# To do
Line by line, transcribe all of the entries exactly.

━━━━━ Task data

-- ==== Sys2Proof/Machine/Tick.lean ====
section
/-! DEFINITION. The tick of the timebase, what it moves by itself, and the registers and pins that follow from the rest of the state after
every command. -/
namespace Sys2Proof.Machine

/-! ### Registers and pins that follow from the state -/

/-- The bits of TWIN.LOCKED word `w` (R304): the channels 32w to 32w + 31 that are LOCKED. -/
def Dev.lockedWord (d : Dev) (w : Nat) : Nat :=
  d.chans.foldl (fun m (c : Nat × Chan) => if c.1 / 32 = w ∧ c.2.lock = .locked then setBit m (c.1 % 32) else m) 0

/-- The bits of KEEPER.INT_STATUS and PREVIEW.INT_STATUS that have raised vector 64 and are set (R80, R521): those enabled now, the event log's own
bit, which raises the vector whatever INT_EN holds, and those that were unread before. -/
def Dev.unreadNow (d : Dev) : Nat × Nat :=
  (d.getF F.KEEPER_INT_STATUS &&& (d.getF F.KEEPER_INT_EN ||| 8 ||| d.unread.1), d.getF F.PREVIEW_INT_STATUS &&& (d.getF F.PREVIEW_INT_EN ||| d.unread.2))

/-- Whether ALERT_N is to be asserted (R37, R80, R89): it mirrors unread events of vector 64, and replies that wait for READ-REPLY, outside every
reset. -/
def Dev.alertNow (d : Dev) : Bool :=
  (d.phase == .run || d.phase == .startHold || d.phase == .stopped) && (!d.spiOut.isEmpty || d.unreadNow.1 != 0 || d.unreadNow.2 != 0)

/-- What follows from the rest of the state is brought up to date: CMD.STATUS.SPI_PENDING (R77), TB.STATUS.STEER (R396), TWIN.LOCKED
(R304), the event log's bound (R482) and ALERT_N. -/
def Dev.settle (d : Dev) : Dev :=
  let d0 := { d with evlog := d.evlog.take evCapacity }
  let d1 := (d0.setF F.CMD_STATUS_SPI_PENDING (min 64 d0.spiOut.length)).setF F.TB_STATUS_STEER d0.steerNow
  let d2 := (((d1.setF F.TWIN_LOCKED (d0.lockedWord 0) 0).setF F.TWIN_LOCKED (d0.lockedWord 1) 1).setF F.TWIN_LOCKED (d0.lockedWord 2) 2).setF
    F.TWIN_LOCKED (d0.lockedWord 3) 3
  { d2 with alert := d0.alertNow, unread := d0.unreadNow }

/-! ### The tick -/

/-- Whether the timebase has power and clock. -/
def Dev.timeRuns (d : Dev) : Bool := d.phase != .coldReset && d.phase != .shutdown && d.phase != .clockStop

/-- TRIM_NOW moves towards RES_TRIM by one step of 0.01 ppm in 10 µs, which is 1 ppm per ms (R459). -/
def Dev.tickTrim (d : Dev) : Dev :=
  let now := sext 16 (d.getF F.CLK_TRIM_NOW)
  let goal := sext 16 (d.getF F.CLK_RES_TRIM)
  if now = goal ∨ d.tick % 2500 ≠ 0 then d
  else d.setF F.CLK_TRIM_NOW (wrapInt 16 (if now < goal then now + 1 else now - 1))

/-- One tick of 4 ns (R394), with what it moves by itself. -/
def Dev.tickOnce (d : Dev) : Dev :=
  if d.timeRuns then ((((d.tickTime).tickBackoff).tickTwin).tickStall).tickTrim else { d with tick := d.tick + 1 }

end Sys2Proof.Machine
end

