-- ==== Sys2Proof/Machine/Step.lean ====
section
/-! DEFINITION. A step: the command at the front of the queue, or with none waiting one tick of the timebase (log entry 2). -/
namespace Sys2Proof.Machine

/-- The block with nothing to do: one tick of 4 ns passes. -/
def State.idle (s : State) : Outcome := s.act Dev.tickOnce

/-- One step. -/
def step (s : State) : Host.Outcome State Fault Refusal :=
  match s.pending with
  | [] => s.idle
  | i :: rest => exec i { s with pending := rest }

/-- The state with a word's command at the front of its queue; a word that spells none leaves it as it is. -/
def State.withFetchWord (s : State) (nbits w : Nat) : State :=
  match decodeTableWord nbits w with
  | some i => { s with pending := i :: s.pending }
  | none => s

end Sys2Proof.Machine
end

━━━━━━━━━━

# Exercise result
-- ==== Sys2Proof/Machine/Tick.lean ====
section
/-! DEFINITION. The tick of the timebase, what it moves by itself, and the registers and pins that follow from the rest of the state after
every command. -/
namespace Sys2Proof.Machine

/-! ### Registers and pins that follow from the state -/

/-- The bits of TWIN.LOCKED word `w` (R304): the channels 32w to 32w + 31 that are LOCKED. -/
def Dev.lockedWord (d : Dev) (w : Nat) : Nat :=
  d.chans.foldl (fun m (c : Nat × Chan) => if c.1 / 32 = w ∧ c.2.lock = .locked then setBit m (c.1 % 32) else m) 0

/-- The bits of KEEPER.INT_STATUS and PREVIEW.INT_STATUS that have raised vector 64 and are set (R80, R521): those enabled now, the event log's own
bit, which raises the vector whatever INT_EN holds, and those that were unread before. -/
def Dev.unreadNow (d : Dev) : Nat × Nat :=
  (d.getF F.KEEPER_INT_STATUS &&& (d.getF F.KEEPER_INT_EN ||| 8 ||| d.unread.1), d.getF F.PREVIEW_INT_STATUS &&& (d.getF F.PREVIEW_INT_EN ||| d.unread.2))

/-- Whether ALERT_N is to be asserted (R37, R80, R89): it mirrors unread events of vector 64, and replies that wait for READ-REPLY, outside every
reset. -/
def Dev.alertNow (d : Dev) : Bool :=
  (d.phase == .run || d.phase == .startHold || d.phase == .stopped) && (!d.spiOut.isEmpty || d.unreadNow.1 != 0 || d.unreadNow.2 != 0)

/-- What follows from the rest of the state is brought up to date: CMD.STATUS.SPI_PENDING (R77), TB.STATUS.STEER (R396), TWIN.LOCKED
(R304), the event log's bound (R482) and ALERT_N. -/
def Dev.settle (d : Dev) : Dev :=
  let d0 := { d with evlog := d.evlog.take evCapacity }
  let d1 := (d0.setF F.CMD_STATUS_SPI_PENDING (min 64 d0.spiOut.length)).setF F.TB_STATUS_STEER d0.steerNow
  let d2 := (((d1.setF F.TWIN_LOCKED (d0.lockedWord 0) 0).setF F.TWIN_LOCKED (d0.lockedWord 1) 1).setF F.TWIN_LOCKED (d0.lockedWord 2) 2).setF
    F.TWIN_LOCKED (d0.lockedWord 3) 3
  { d2 with alert := d0.alertNow, unread := d0.unreadNow }

/-! ### The tick -/

/-- Whether the timebase has power and clock. -/
def Dev.timeRuns (d : Dev) : Bool := d.phase != .coldReset && d.phase != .shutdown && d.phase != .clockStop

/-- TRIM_NOW moves towards RES_TRIM by one step of 0.01 ppm in 10 µs, which is 1 ppm per ms (R459). -/
def Dev.tickTrim (d : Dev) : Dev :=
  let now := sext 16 (d.getF F.CLK_TRIM_NOW)
  let goal := sext 16 (d.getF F.CLK_RES_TRIM)
  if now = goal ∨ d.tick % 2500 ≠ 0 then d
  else d.setF F.CLK_TRIM_NOW (wrapInt 16 (if now < goal then now + 1 else now - 1))

/-- One tick of 4 ns (R394), with what it moves by itself. -/
def Dev.tickOnce (d : Dev) : Dev :=
  if d.timeRuns then ((((d.tickTime).tickBackoff).tickTwin).tickStall).tickTrim else { d with tick := d.tick + 1 }

end Sys2Proof.Machine
end

-- ==== Sys2Proof/Machine/Step.lean ====
section
/-! DEFINITION. A step: the command at the front of the queue, or with none waiting one tick of the timebase (log entry 2). -/
namespace Sys2Proof.Machine

/-- The block with nothing to do: one tick of 4 ns passes. -/
def State.idle (s : State) : Outcome := s.act Dev.tickOnce

/-- One step. -/
def step (s : State) : Host.Outcome State Fault Refusal :=
  match s.pending with
  | [] => s.idle
  | i :: rest => exec i { s with pending := rest }

/-- The state with a word's command at the front of its queue; a word that spells none leaves it as it is. -/
def State.withFetchWord (s : State) (nbits w : Nat) : State :=
  match decodeTableWord nbits w with
  | some i => { s with pending := i :: s.pending }
  | none => s

end Sys2Proof.Machine
end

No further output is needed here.